Karar Metni
MAHKEMESİ :Asliye Hukuk Mahkemesi
SAYISI : 2020/437 E., 2023/296 K.
KARAR : Davanın reddi
Taraflar arasında görülen geçit irtifakı tesisi istemiyle ilgili olarak verilen karar hakkında yapılan temyiz
incelemesi sonucunda, Yargıtay (Kapatılan) 14. Hukuk Dairesince Mahkeme kararının bozulmasına karar verilmiştir.
Mahkemece bozmaya uyularak yeniden yapılan yargılama sonucunda; davanın reddine karar verilmiştir.

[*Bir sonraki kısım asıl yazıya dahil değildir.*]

/-- Keep a cause for groups of a team that hold none (R194). -/
def State.keepFor (s : State) (team : Nat) (signers : List Nat) (k : Kept) : State :=
  { s with groups := s.groups.mapVals fun _ g =>
      if g.team = team && signers.contains g.num && g.mkept.isEmpty then { g with mkept := [k] } else g }

/-- Issue an operation (R192): the unit refuses it for a victim of a kill (R206); it enters the queue, or, its team being FAILED, is discarded and its signers keep the cause
(R194). -/
def State.enqueueOp (s : State) (core : Nat) (o : MatrixOp) : State :=
  let g := s.gridOf o.team
  let c := s.core core
  if c.mrefused.any fun v => victimHits v g.vdev g.ctx then s
  else match (s.team o.team).mfailed with
  | some k => s.keepFor o.team o.signers k
  | none =>
    { s.setCore core { c with mq := c.mq ++ [{ o with id := s.nextId }] } with nextId := s.nextId + 1 }

/-- A new operation. -/
def newOp (team : Nat) (signers : List Nat) (after : List After) (kind : MatKind) (pc : BitVec 56) (q : BitVec 128)
    (maps : List (BitVec 128)) : MatrixOp :=
  ⟨0, team, signers, after, kind, pc, q, maps, false, 0, 0, 0, 0, 0, none, 0, 0, false⟩

/-- An operation whose sole signer is the issuing group. -/
def Issue.issueOp (i : Issue) (s : State) (kind : MatKind) (q : BitVec 128) (maps : List (BitVec 128)) : State :=
  s.enqueueOp (slotCore i.site.slot) (newOp i.g.team [i.g.num] [i.afterNow] kind i.site.pc q maps)

/-- The value of an S quad. -/
def Issue.quadOf (i : Issue) (f : RegField) : BitVec 128 := BitVec.ofNat 128 (ofWords (i.sregs f 4))

/-- MMA and MMAS (R199). -/
def mmInstr (sp : Bool) (d : RegField) (t : Tail) (s : State) : Host.Outcome State Fault Refusal :=
  let f : Form := { cls := .matrix, srcs := [runOpnd d 4], bad := fun _ => badRunAt 4 d }
  issue f t s fun i s => do
    let q := i.quadOf d
    let maps ← s.checkOp i q (some sp)
    s.queueRoom i
    .ok (i.issueOp s .mm q maps, 0)

/-- MMA (R199). -/
def execMma (d : RegField) (t : Tail) (s : State) : Host.Outcome State Fault Refusal := mmInstr false d t s

/-- MMAS (R199). -/
def execMmas (d : RegField) (t : Tail) (s : State) : Host.Outcome State Fault Refusal := mmInstr true d t s

/-! ## The accumulator instructions (R203) -/

/-- A tile beyond the grant (R203). -/
def State.tileOk (s : State) (i : Issue) (n : Nat) : Except Stop Unit :=
  refuseIf (decide ((s.gridOf i.g.team).accn ≤ n)) .matrixShape

/-- The row stride of an address quad: 0 means 256 (R203). -/
def quadStride (q : BitVec 128) : Nat := if quadField q 64 32 = 0 then 256 else quadField q 64 32

/-- The row of a tile in memory (R203): row i of plane j. -/
def tileRow (q : BitVec 128) (ts i j : Nat) : Nat := addAddr (quadField q 0 64) ((i * quadStride q + j * ts : Nat) : Int)

/-- The checks of an address quad (R203). -/
def State.checkQuad (s : State) (i : Issue) (q : BitVec 128) (f32Tile : Bool) : Except Stop Unit := do
  let g := s.gridOf i.g.team
  let stride := quadField q 64 32
  refuseIf (stride != 0 && decide (stride < 256)) .matrixShape
  requireA (decide (quadField q 0 64 % 16 = 0 ∧ stride % 16 = 0)) .align (q.extractLsb' 0 64)
  barAlign (quadField q 96 32)
  s.barRange i.g.team (quadField q 96 32)
  let planes := if f32Tile then g.tangents + 1 else 1
  s.spansOk i.g.team ((List.range planes).flatMap fun j => (List.range 64).map fun r => (tileRow q g.tstride r j, 256))
  refuseIf (f32Tile && g.tangents != 0 && g.tstride == 0) .tangentUnsupported

/-- MMZ (R203). -/
def execMmz (g : BitVec 1) (n : BitVec 6) (t : Tail) (s : State) : Host.Outcome State Fault Refusal :=
  issue { cls := .matrix } t s fun i s => do
    s.tileOk i n.toNat
    s.queueRoom i
    .ok (i.issueOp s (.mmz n.toNat (g == 1)) 0 [], 0)

/-- ACCLD (R203). -/
def execAccld (g : BitVec 1) (n : BitVec 6) (a : RegField) (t : Tail) (s : State) : Host.Outcome State Fault Refusal :=
  let f : Form := { cls := .matrix, srcs := [runOpnd a 4], bad := fun _ => badRunAt 4 a }
  issue f t s fun i s => do
    s.tileOk i n.toNat
    s.checkQuad i (i.quadOf a) (g == 0)
    s.queueRoom i
    .ok (i.issueOp s (.accld n.toNat (g == 1)) (i.quadOf a) [], 0)

/-- ACCST (R203). -/
def execAccst (n : BitVec 6) (a : RegField) (t : Tail) (s : State) : Host.Outcome State Fault Refusal :=
  let f : Form := { cls := .matrix, srcs := [runOpnd a 4], bad := fun _ => badRunAt 4 a }
  issue f t s fun i s => do
    s.tileOk i n.toNat
    s.checkQuad i (i.quadOf a) (!(s.tagsMet i.g.team).contains n.toNat)
    s.queueRoom i
    .ok (i.issueOp s (.accst n.toNat) (i.quadOf a) [], 0)

/-- ACCMV (R203). -/
def execAccmv (ty u : BitVec 6) (t : Tail) (s : State) : Host.Outcome State Fault Refusal :=
  issue { cls := .matrix } t s fun i s => do
    s.tileOk i ty.toNat
    s.tileOk i u.toNat
    s.queueRoom i
    .ok (i.issueOp s (.accmv ty.toNat u.toNat) 0 [], 0)

/-- ACCADD (R203). -/
def execAccadd (g : BitVec 1) (ty u : BitVec 6) (t : Tail) (s : State) : Host.Outcome State Fault Refusal :=
  issue { cls := .matrix } t s fun i s => do
    s.tileOk i ty.toNat
    s.tileOk i u.toNat
    let tags := s.tagsMet i.g.team
    refuseIf (tags.contains ty.toNat != tags.contains u.toNat || (g == 1 && !tags.contains ty.toNat)) .matrixFormat
    s.queueRoom i
    .ok (i.issueOp s (.accadd ty.toNat u.toNat (g == 1)) 0 [], 0)

/-! ## Maps and musters (R200 to R202) -/

/-- OMSET (R200). -/
def execOmset (n : BitVec 4) (a : RegField) (t : Tail) (s : State) : Host.Outcome State Fault Refusal :=
  let f : Form := { cls := .matrix, srcs := [runOpnd a 4], bad := fun _ => badRunAt 4 a }
  issue f t s fun i s => do
    let m := i.quadOf a
    let tm := s.team i.g.team
    refuseIf (decide ((s.gridOf i.g.team).omn ≤ n.toNat) || quadField m 56 8 != 0 || quadField m 115 13 != 0 ||
      mapBase m % 16 != 0 || quadField m 64 32 % 16 != 0 || mapRstride m % 16 != 0 ||
      (mapType m == 3 && mapRstride m != 0)) .matrixShape
    .ok (s.setTeam i.g.team { tm with maps := tm.maps.put n.toNat m }, 0)

/-- A muster that nothing has configured (R187). -/
def Muster.none : Muster := ⟨0, 0, 0, [], 0, []⟩

/-- The groups that a team began with (R260). -/
def State.teamGroups (s : State) (team : Nat) : Nat := (s.gridOf team).field 0x10 46 42

/-- MSTCFG (R201). -/
def execMstcfg (m : BitVec 4) (a : RegField) (t : Tail) (s : State) : Host.Outcome State Fault Refusal :=
  let f : Form := { cls := .matrix, srcs := [{ f := a, tan := false }], bad := fun _ => !isSZ a }
  issue f t s fun i s => do
    let v := ((i.read 0 { f := a, tan := false } 0).headD 0).toNat % 2 ^ 32
    let tm := s.team i.g.team
    let x := tm.musters.getD m.toNat Muster.none
    refuseIf (decide ((s.gridOf i.g.team).musn ≤ m.toNat) || decide (65536 ≤ v) || decide (2 ^ s.teamGroups i.g.team ≤ v) ||
      x.signed != 0) .musterMismatch
    .ok (s.setTeam i.g.team { tm with musters := tm.musters.put m.toNat { Muster.none with mask := v } }, 0)

/-- A completed muster issues its operation (R202). -/
def State.musterIssue (s : State) (core team m : Nat) (x : Muster) : State :=
  let tm := s.team team
  let s := s.setTeam team { tm with musters := tm.musters.put m { Muster.none with mask := x.mask } }
  s.enqueueOp core (newOp team ((List.range 16).filter (bit x.signed)) x.after .mm x.pc x.desc x.maps)

/-- MSIGN (R202). -/
def execMsign (m : BitVec 4) (a : RegField) (t : Tail) (s : State) : Host.Outcome State Fault Refusal :=
  let f : Form := { cls := .matrix, srcs := [runOpnd a 4], bad := fun _ => badRunAt 4 a }
  issue f t s fun i s => do
    let q := i.quadOf a
    let maps ← s.checkOp i q none
    let tm := s.team i.g.team
    let x := tm.musters.getD m.toNat Muster.none
    refuseIf (decide ((s.gridOf i.g.team).musn ≤ m.toNat) || !bit x.mask i.g.num || bit x.signed i.g.num ||
      (x.signed != 0 && x.desc != q)) .musterMismatch
    let y : Muster := { x with
      signed := x.signed + 2 ^ i.g.num, desc := q, maps := if x.signed = 0 then maps else x.maps, pc := i.site.pc,
      after := i.afterNow :: x.after }
    if y.signed = y.mask then do
      s.queueRoom i
      .ok (s.musterIssue (slotCore i.site.slot) i.g.team m.toNat y, 0)
    else .ok (s.setTeam i.g.team { tm with musters := tm.musters.put m.toNat y }, 0)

Mahkeme kararı davacılar vekili tarafından temyiz edilmekle; kesinlik, süre, temyiz şartı ve diğer usul eksiklikleri yönünden yapılan ön inceleme sonucunda, temyiz dilekçesinin kabulüne karar verildikten ve Tetkik Hâkimince hazırlanan rapor dinlendikten sonra dosyadaki belgeler incelenip gereği düşünüldü:
I. DAVA
Davacılar vekili; müvekkillerinden …’ın 35 parsel sayılı taşınmazın, …’in ise 356 parsel sayılı taşınmazın maliki olduğunu, davacıların taşınmazlarından ana yola çıkış imkânı bulunmadığını, bu yüzden davalıya ait 355 ve 25 parsel sayılı taşınmazlardan davacılar, taşınmazları lehine geçit tesis edilmesini talep etmiştir.
II. CEVAP
Davalı vekili; davacılar arasında zorunlu dava arkadaşlığı olmadığından birlikte dava açamayacaklarını, yola çıkmak için daha uygun güzergâhlar kullanılabileceğini belirterek; davanın reddini savunmuştur.
III. MAHKEME KARARI
Mahkemenin 10.02.2016 tarihli ve 2015/70 Esas, 2016/46 Karar sayılı kararıyla; “…Verilen sürede davacıların taşınmazları arasında akti geçit kurulmadığı, geçit tesisi talep edilen yerde genel yol bulunmayıp DSİ’ye ait kamu hizmetine tesis edilmiş özel servis yolu bulunduğu…” gerekçesiyle; davanın reddine karar verilmiştir.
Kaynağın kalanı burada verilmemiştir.